Autorisations d’urbanisme. Quand faut-il appliquer le régime des travaux sur constructions existantes ? Une jurisprudence subtile.

Fabrice Sebagh

C’est, entre autres, à cette question que le Conseil d’Etat a répondu dans une récente affaire ayant donné lieu à un arrêt mentionné aux Tables du Recueil Lebon (CE 13 novembre 2025, Req. n° 497105).

En l’occurrence, une commune avait accordé un permis de construire le 29 novembre 2016 à la société pour la construction d’un ensemble immobilier de 284 logements, puis les 16 mai 2018 et 11 octobre 2022, deux permis de construire modificatifs pour des modifications de façades et des aménagements intérieurs et extérieurs.

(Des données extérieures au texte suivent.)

-- ==== Sys2Proof/Proofs/TextForm.lean ====
section
/-! PROOFS. The word codec and the text form at the host interface (rules R15 to R18, R194, R196): a result's cell is
its value modulo 2^16, digits read back as the bits they stand for, and text is loaded as those values. -/

namespace Sys2Proof.Proofs

open Sys2Proof.Machine Sys2Proof.Laws

/-! ## The codec -/

theorem enc_ne_empty (v : Int) : enc v ≠ .empty :=
  Cell.noConfusion

/-- Rule R15 for every integer: the value of a result's cell is the result modulo 2^16. -/
theorem val_enc (v : Int) : (val (enc v) : Int) = v % 65536 := by
  have hmod : 0 ≤ v % 65536 := Int.emod_nonneg v (by decide)
  calc (val (enc v) : Int)
      = ((v % 65536).toNat : Int) := congrArg Nat.cast (BitVec.toNat_ofInt v)
    _ = v % 65536 := Int.toNat_of_nonneg hmod

/-- Two results are the same cell exactly when they agree modulo 2^16. -/
theorem enc_eq_enc_iff (u v : Int) : enc u = enc v ↔ u % 65536 = v % 65536 := by
  rw [← val_enc, ← val_enc]
  constructor
  · exact fun h => congrArg (fun c => (val c : Int)) h
  · exact fun h => congrArg Cell.word (BitVec.eq_of_toNat_eq (Int.ofNat_inj.1 h))

/-- Settles O57: the three laws of R17 are instances of R15. -/
theorem codecLaws : Obligations.CodecLaws := by
  refine ⟨fun v hv => ?_, ?_, ?_, fun v => ⟨enc_ne_empty v, val_enc v⟩⟩
  · have := val_enc v
    omega
  · exact (enc_eq_enc_iff 65536 0).2 (by decide)
  · exact (enc_eq_enc_iff 65537 1).2 (by decide)

/-! ## Digits -/

@[simp] theorem length_digitsText (n : Nat) (x : BitVec n) : (digitsText n x).length = n := by
  simp [digitsText]

theorem getElem?_digitsText {n : Nat} (x : BitVec n) {p : Nat} (hp : p < n) :
    (digitsText n x)[p]? = some (if x.getLsbD (n - 1 - p) then '1' else '0') := by
  simp [digitsText, hp]

/-- The first digit is the top bit, the others are the digits of the bits below it. -/
theorem digitsText_cons {n : Nat} (b : Bool) (x : BitVec n) :
    digitsText (n + 1) (BitVec.cons b x) = (if b then '1' else '0') :: digitsText n x := by
  have htop : (BitVec.cons b x).getLsbD (n + 1 - 1 - 0) = b := by
    rw [BitVec.getLsbD_cons]
    exact if_pos rfl
  have hrest : ∀ p < n, (BitVec.cons b x).getLsbD (n + 1 - 1 - (p + 1)) = x.getLsbD (n - 1 - p) := by
    intro p hp
    have hidx : n + 1 - 1 - (p + 1) = n - 1 - p := by omega
    rw [BitVec.getLsbD_cons, hidx]
    exact if_neg (by omega)
  unfold digitsText
  rw [List.range_succ_eq_map, List.map_cons, List.map_map, htop]
  refine congrArg _ (List.map_congr_left fun p hp => ?_)
  rw [Function.comp_apply, Nat.succ_eq_add_one, hrest p (List.mem_range.1 hp)]

theorem digitValue_ofBool (b : Bool) : digitValue (if b then '1' else '0') = some b.toNat := by
  cases b <;> rfl
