-- ==== Sys2Proof/Machine/System.lean ====
section
/-! DEFINITION. Several decoder instances (spec/60_exceptions.md R144): `n` is `N_INSTANCES`, open (93 U13; log 13). Each
has its own state; nothing is shared. -/

namespace Sys2Proof.Machine

abbrev System (n : Nat) := Vector State n

/-- Instance `k` takes one step. -/
def stepInstance {n : Nat} (k : Fin n) (σ : System n) : Host.Outcome (System n) Fault Refusal :=
  match step σ[k] with
  | .next t => .next (σ.set k t)
  | .fault f => .fault f
  | .refused r => .refused r

end Sys2Proof.Machine
end

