-- ==== Sys2Proof/Safety.lean ====
section
/-! DEFINITION. What the claims call a safe state and a run: the invariant of spec/10_state.md R34, the states reachable
from a reset (R37), the table of who may write which register (R21), and the bound of spec/40_frame_decode.md R97. -/

namespace Sys2Proof.Machine

/-- R34, row by row, with the buffer's canonical form. The row for a pending result says more than R34: it keeps the
closed form of the checksum register and the payload count while the result waits (log 22). -/
structure Inv (s : State) : Prop where
  legalPhase : phaseLegal s.phase = true
  bufWf : s.buf.wf
  readLength : s.phase = Phase.readLength.code → s.idxR = 0#8
  readCommand : s.phase = Phase.readCommand.code → 1 ≤ s.lenR.toNat ∧ s.chkR = s.lenR ∧ s.idxR = 0#8
  readPayload : s.phase = Phase.readPayload.code →
    s.idxR.toNat + 2 ≤ s.lenR.toNat ∧ s.chkR = s.closedForm s.idxR.toNat
  readChecksum : s.phase = Phase.readChecksum.code →
    s.lenR.toNat = s.idxR.toNat + 1 ∧ s.chkR = s.closedForm s.idxR.toNat
  pendingResult : s.resValid = true →
    s.phase = Phase.waitStart.code ∧ s.lenR.toNat = s.idxR.toNat + 1 ∧ s.chkR = s.closedForm s.idxR.toNat

/-- Reachable by steps from a reset state with any buffer contents, driven address and coming inputs (R37). -/
inductive Reachable : State → Prop
  | start (m : Memory) (a : Byte) (ms : List Stimulus) (h : m.wf) : Reachable (State.resetWith m a ms)
  | step (s t : State) (hs : Reachable s) (h : Sys2Proof.Machine.step s = .next t) : Reachable t

/-- The registers of R21's table. -/
inductive Reg
  | phase
  | lenR
  | cmdR
  | chkR
  | idxR
  | resValid
  | resKind
  deriving DecidableEq, Repr

/-- "The operations that write each register" (R21). -/
def Reg.writtenBy : Reg → Instr → Bool
  | .phase, .wsStart | .phase, .rlZero | .phase, .rlLen _ | .phase, .rcLast _ | .phase, .rcMore _ => true
  | .phase, .rpLast _ | .phase, .rkMatch _ | .phase, .rkMismatch _ | .phase, .reset _ _ => true
  | .lenR, .rlZero | .lenR, .rlLen _ | .lenR, .reset _ _ => true
  | .cmdR, .rcLast _ | .cmdR, .rcMore _ | .cmdR, .reset _ _ => true
  | .chkR, .rlZero | .chkR, .rlLen _ | .chkR, .rcLast _ | .chkR, .rcMore _ => true
  | .chkR, .rpMore _ | .chkR, .rpLast _ | .chkR, .reset _ _ => true
  | .idxR, .wsStart | .idxR, .rcLast _ | .idxR, .rcMore _ => true
  | .idxR, .rpMore _ | .idxR, .rpLast _ | .idxR, .reset _ _ => true
  | .resValid, .rkMatch _ | .resValid, .rkMismatch _ | .resValid, .accept | .resValid, .reset _ _ => true
  | .resKind, .rkMatch _ | .resKind, .rkMismatch _ | .resKind, .reset _ _ => true
  | _, _ => false

/-- `t` holds the value of `s` in a register. -/
def Reg.same (s t : State) : Reg → Prop
  | .phase => t.phase = s.phase
  | .lenR => t.lenR = s.lenR
  | .cmdR => t.cmdR = s.cmdR
  | .chkR => t.chkR = s.chkR
  | .idxR => t.idxR = s.idxR
  | .resValid => t.resValid = s.resValid
  | .resKind => t.resKind = s.resKind

/-- The two operations that store a payload byte (spec/20_memory.md R41). -/
def storesPayload : Instr → Bool
  | .rpMore _ | .rpLast _ => true
  | _ => false

/-- The bytes after which the decoder is in WaitStart again, at most (R97). -/
def returnBound (s : State) : Nat :=
  if s.phase = Phase.readLength.code then 257
  else if s.phase = Phase.readCommand.code then 256
  else if s.phase = Phase.readPayload.code then s.lenR.toNat - s.idxR.toNat
  else if s.phase = Phase.readChecksum.code then 1
  else 0

end Sys2Proof.Machine
end

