/-- PAYLOAD_READ (spec/20_memory.md R43): `rd_data = buf[rd_addr]` for every address in every state, with no side effect on
the block and the same value at a second read. -/
def Obligations.PayloadReadShowsEntry : Prop :=
  ∀ (a : Byte) (s : State),
    s.rdData = s.buf.read s.rdAddr.toNat ∧
    exec (.payloadRead a) s = .next { s with rdAddr := a } ∧
    react (.read a) s = .next { s with rdAddr := a } ∧
    State.rdData { s with rdAddr := a } = s.buf.read a.toNat ∧
    exec (.payloadRead a) { s with rdAddr := a } = .next { s with rdAddr := a }

/-- The phase codes of spec/10_state.md R23, and the recovery: no operation leaves a legal code for an illegal one, and from
an illegal code the next edge writes WaitStart and consumes no byte, whatever the inputs. That without `rst` this edge
writes nothing else, and so keeps a pending result, is the model's inference (log 5, DEDUCED) from R23 with
spec/41_interface.md R118 and spec/60_exceptions.md R135. -/
def Obligations.IllegalPhaseRecovers : Prop :=
  (Phase.waitStart.code = 0b000#3 ∧ Phase.readLength.code = 0b001#3 ∧ Phase.readCommand.code = 0b010#3 ∧
    Phase.readPayload.code = 0b011#3 ∧ Phase.readChecksum.code = 0b100#3) ∧
  (∀ (i : Instr) (s t : State), s.phase.toNat ≤ 4 → exec i s = .next t → t.phase.toNat ≤ 4) ∧
  (∀ (s : State) (e : Edge), 5 ≤ s.phase.toNat →
    s.inReady e.rst = false ∧ s.consumed (.edge e) = none ∧
    ∃ t : State, react (.edge e) s = .next t ∧ t.phase = 0b000#3 ∧
      (e.rst = false → t = { s with phase := 0b000#3 }))

/-- The model's choice (log 6, from spec/30_encoding.md R65 and spec/40_frame_decode.md R80): a byte operation stops, under
the name `notSelected`, exactly where the block does not select it. -/
def Obligations.ByteOperationStopsWhereNotSelected : Prop :=
  ∀ (i : Instr) (W : BitVec 11) (s : State), encode i = .byteOp W →
    (exec i s = .refused .notSelected ↔
      ¬ (s.resValid = false ∧ decode (.byteOp (s.phase ++ W.setWidth 8)) s.guards = .ok i))

/-- The model's choice (log 14, from spec/60_exceptions.md R135): ACCEPT executed under an illegal phase code is the
recovery, and executed without a result changes nothing. -/
def Obligations.AcceptElsewhereIsHarmless : Prop :=
  ∀ s : State,
    (5 ≤ s.phase.toNat → exec .accept s = .next { s with phase := 0b000#3 }) ∧
    (s.phase.toNat ≤ 4 → s.resValid = false → exec .accept s = .next s)

/-! ### The step -/

/-- A step takes the environment's next move and runs the instruction it selects on the state without that move: the
decoded operation word at a byte transfer, RESET under `rst`, ACCEPT or IDLE by the decoded port vector, PAYLOAD_READ at a
read. That the recovery of an illegal phase code is run as IDLE is the model's inference (log 5, DEDUCED):
spec/60_exceptions.md R135 lists the two apart, spec/41_interface.md R118 counts the recovery among the idle edges. With no
move left the step is an edge at which nothing is asked (the model's choice, log 1). -/
def Obligations.StepRunsSelectedInstruction : Prop :=
  ∀ (s : State) (ms : List Stimulus),
    (∀ (m : Stimulus) (i : Instr), s.pending = m :: ms → nextInstr m s = .ok i →
      step s = exec i { s with pending := ms }) ∧
    (∀ (e : Edge) (i : Instr), s.pending = .edge e :: ms →
      (e.rst = false → e.inValid = true → s.resValid = false → s.phase.toNat ≤ 4 →
        decode (.byteOp (s.phase ++ e.inData)) s.guards = .ok i → step s = exec i { s with pending := ms }) ∧
      (e.rst = true → step s = exec (.reset (s.xferIn e) (s.xferOut e)) { s with pending := ms }) ∧
      (e.rst = false → s.phase.toNat ≤ 4 → s.xferIn e = false →
        decode (.port (portWord false false (s.xferOut e))) s.guards = .ok i →
        step s = exec i { s with pending := ms }) ∧
      (e.rst = false → 5 ≤ s.phase.toNat → step s = exec .idle { s with pending := ms })) ∧
    (∀ a : Byte, s.pending = .read a :: ms → step s = exec (.payloadRead a) { s with pending := ms }) ∧
    (s.pending = [] → step s = exec .idle s)

/-- Every state has a next state: no byte and no input stops the block (spec/40_frame_decode.md section 3,
spec/60_exceptions.md section 1). -/
def Obligations.StepAlwaysAnswersNext : Prop :=
  ∀ s : State, ∃ t : State, step s = .next t

/-- The priority at an edge (spec/60_exceptions.md R135): RESET, recovery, byte operation, ACCEPT, IDLE; a byte operation
and ACCEPT never both apply; within a byte operation one instruction is decoded and run. That the recovery writes nothing
but the phase, and so keeps a pending result, is the model's inference (log 5, DEDUCED) from spec/10_state.md R23 with
spec/41_interface.md R118 and spec/60_exceptions.md R135. -/
def Obligations.EdgePriority : Prop :=
  ∀ (s : State) (e : Edge),
    (e.rst = true → ∃ i o, react (.edge e) s = exec (.reset i o) s ∧
      s.consumed (.edge e) = none ∧ s.accepted (.edge e) = none) ∧
    (e.rst = false → 5 ≤ s.phase.toNat → react (.edge e) s = .next { s with phase := 0b000#3 } ∧
      s.consumed (.edge e) = none ∧ s.accepted (.edge e) = none) ∧
    (e.rst = false → s.phase.toNat ≤ 4 → e.inValid = true → s.inReady e.rst = true →
      ∃ i : Instr, decode (.byteOp (s.phase ++ e.inData)) s.guards = .ok i ∧
        (∀ j, decode (.byteOp (s.phase ++ e.inData)) s.guards = .ok j → j = i) ∧
        (∃ t, exec i s = .next t) ∧ react (.edge e) s = exec i s ∧
        s.consumed (.edge e) = some e.inData ∧ s.accepted (.edge e) = none) ∧
    (e.rst = false → s.phase.toNat ≤ 4 → ¬ (e.inValid = true ∧ s.inReady e.rst = true) →
      s.resValid = true → e.resReady = true →
      react (.edge e) s = exec .accept s ∧ s.consumed (.edge e) = none ∧ s.accepted (.edge e) = s.result) ∧
    (e.rst = false → s.phase.toNat ≤ 4 → ¬ (e.inValid = true ∧ s.inReady e.rst = true) →
      ¬ (s.resValid = true ∧ e.resReady = true) →
      react (.edge e) s = exec .idle s ∧ s.consumed (.edge e) = none ∧ s.accepted (.edge e) = none) ∧
    ¬ ((e.inValid = true ∧ s.inReady e.rst = true) ∧ (s.resValid = true ∧ e.resReady = true))

/-- `in_ready` (spec/41_interface.md R112), and that `phase_is_legal` is 1 in every reachable state. -/
def Obligations.InReadyFormula : Prop :=
  (∀ (s : State) (r : Bool), s.inReady r = true ↔
    r = false ∧ s.resValid = false ∧
      (s.phase = 0b000#3 ∨ s.phase = 0b001#3 ∨ s.phase = 0b010#3 ∨ s.phase = 0b011#3 ∨ s.phase = 0b100#3)) ∧
  (∀ s : State, Reachable s → phaseLegal s.phase = true)

/-- A byte transfer (spec/41_interface.md R113): the state becomes that of `feed`, and its result shows on the flags; at an
edge without a transfer no byte is consumed and `in_data` is ignored. -/
def Obligations.ByteTransferIsFeed : Prop :=
  ∀ (s : State) (e : Edge),
    (e.rst = false → e.inValid = true → s.inReady e.rst = true →
      ∃ (t : State) (r : Option Result), feed e.inData s = some (t, r) ∧ react (.edge e) s = .next t ∧
        s.consumed (.edge e) = some e.inData ∧
        (r = none → t.resValid = false) ∧
        (∀ c n ps, r = some (.frame c n ps) → t.resValid = true ∧ t.resKind = .frame) ∧
        (∀ c n, r = some (.chkErr c n) → t.resValid = true ∧ t.resKind = .chkErr)) ∧
    (e.inValid = false ∨ s.inReady e.rst = false →
      s.consumed (.edge e) = none ∧
      ∀ d : Byte, react (.edge { e with inData := d }) s = react (.edge e) s)

/-- The model's `withFetchWord` (log 8): the next step after it runs the instruction the decoder reads from the table
word. -/
def Obligations.TableWordRunsNext : Prop :=
  ∀ (s : State) (nbits w : Nat) (i : Instr), decodeTableWord nbits w = some i →
    ∃ t : State, step (s.withFetchWord nbits w) = .next t ∧
      exec i { s.withFetchWord nbits w with pending := s.pending } = .next t

/-! ### Frames -/

/-- Who writes what (spec/10_state.md R21, the spec's own derivation): from a legal phase, a register an instruction is not
listed for keeps its value, the driven address changes by PAYLOAD_READ only, and no instruction takes a coming move. -/
def Obligations.RegistersKeepUnlessListed : Prop :=
  ∀ (i : Instr) (s t : State), s.phase.toNat ≤ 4 → exec i s = .next t →
    (∀ r : Reg, r.writtenBy i = false → r.same s t) ∧
    ((∀ a, i ≠ .payloadRead a) → t.rdAddr = s.rdAddr) ∧
    t.pending = s.pending

/-- A payload byte goes to the entry the index named before the step, and no other operation writes the buffer, reset
included (spec/20_memory.md R41). -/
def Obligations.OnlyPayloadBytesWriteBuffer : Prop :=
  (∀ (b : Byte) (s t : State) (r : Option Result), s.phase = 0b011#3 → feed b s = some (t, r) →
    t.buf.read s.idxR.toNat = b ∧ ∀ a, a ≠ s.idxR.toNat → t.buf.read a = s.buf.read a) ∧
  (∀ (i : Instr) (s t : State), (∀ b, i ≠ .rpMore b) → (∀ b, i ≠ .rpLast b) → exec i s = .next t →
    ∀ a, t.buf.read a = s.buf.read a)

/-! ### Invariants -/

/-- The invariant of spec/10_state.md R34 holds after reset, whatever the buffer holds. -/
def Obligations.InvHoldsAfterReset : Prop :=
  Inv State.reset ∧ ∀ (m : Memory) (a : Byte) (ms : List Stimulus), m.wf → Inv (State.resetWith m a ms)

Des voisins du projet, ont demandé l’annulation de l’arrêté du 11 octobre 2022.
La société pétitionnaire s’est pourvue en cassation contre le jugement du Tribunal administratif de Cergy Pontoise qui a fait droit à leur demande, rejetant ainsi la fin de non-recevoir opposée par la société, tirée de ce qu’elle n’avait pas besoin du permis modificatif litigieux, puisque les travaux que ce permis autorisait, relevaient du régime des travaux sur constructions existantes.
Mais le tribunal avait considéré de son côté, que ce régime ne pouvait s’appliquer, la construction étant inachevée à la date de sa délivrance.

Le régime des travaux sur constructions existantes peut-il s’appliquer aux constructions inachevées ?

Le Conseil d’Etat fournit, pour répondre à cette question, une sorte de vade mecum.

Il rappelle d’abord que, par principe, toute construction nécessite un permis de construire (L 421-1 du Code de l’urbanisme).

En revanche, les travaux sur constructions existantes sont dispensés de formalité (R 421-13), sauf, lorsqu’il s’agit de travaux aux articles R. 421-14 à R. 421-16, qui sont soumis à permis de construire ou des travaux mentionnés à l’article R. 421-17, qui doivent faire l’objet d’une déclaration préalable.

L’application du régime des travaux sur constructions existantes, va dépendre du point de savoir si le permis ayant autorisé initialement la construction en cause, est ou non en cours de validité.

Conformément à sa jurisprudence, s’il est en cours de validité et que la construction que ce permis autorise n’est pas achevée, il peut être modifié par la délivrance d’un permis de construire modificatif pour permettre des travaux qui ne doivent pas apporter au projet un bouleversement tel qu’il en changerait la nature même (Conseil d’Etat, sect. 26-07-2022, n° 437765).

Si en revanche, le permis de construire n’est plus valide ou que la construction qu’il autorise est achevée, les travaux entrepris sur cette construction, ne peuvent plus faire l’objet d’un permis de construire modificatif.

Ils peuvent alors relever du régime des travaux réalisés sur constructions existantes, prévu par les articles L. 421-1 et R*421-13 du code de l’urbanisme, à condition toutefois
– que la construction, qu’elle soit ou non achevée, soit suffisamment avancée,
– qu’elle ait été édifiée conformément à l’autorisation d’urbanisme requise,
– et que les travaux en cause ne soient pas d’une importance telle qu’ils aboutissent à sa reconstruction.

L’achèvement de la construction n’est donc pas la condition sine qua non de l’application du régime des travaux sur constructions existantes, puisqu’il peut être applicable comme dans le cas de l’espèce à une construction inachevée.

Le second moyen soulevé par la requérante appelait le Conseil d’Etat à se prononcer sur les conditions d’application de l’article R 424-17 du Code de l’urbanisme qui fixe les règles de la péremption du permis de construire.

Deux cas de péremption sont visés par l’article :
– Soit les travaux autorisés ne sont pas entrepris dans le délai de 3 ans à compter de la notification du permis ;
– Soit, passé ce délai de trois ans, les travaux sont interrompus pendant plus d’un an.

Le tribunal, se plaçant dans la seconde hypothèse visée par l’article, avait considéré qu’en raison de la faible ampleur des travaux entrepris après le 17 juin 2021, ceux-ci devaient être considérés comme interrompus à cette date, de sorte que le permis modificatif du 11 octobre 2022, soit 1 an et 4 mois plus tard, ne pouvait plus être délivré, en raison de la péremption de 3 ans.

Le Conseil d’Etat rejette cette interprétation du texte, et affirme, suivant en cela les conclusions de son rapporteur public, Clément Malverti, que le juge doit rechercher uniquement si les travaux entrepris avaient pour seul objet de faire obstacle à la caducité du permis de construire, et ce quelle que soit leur importance.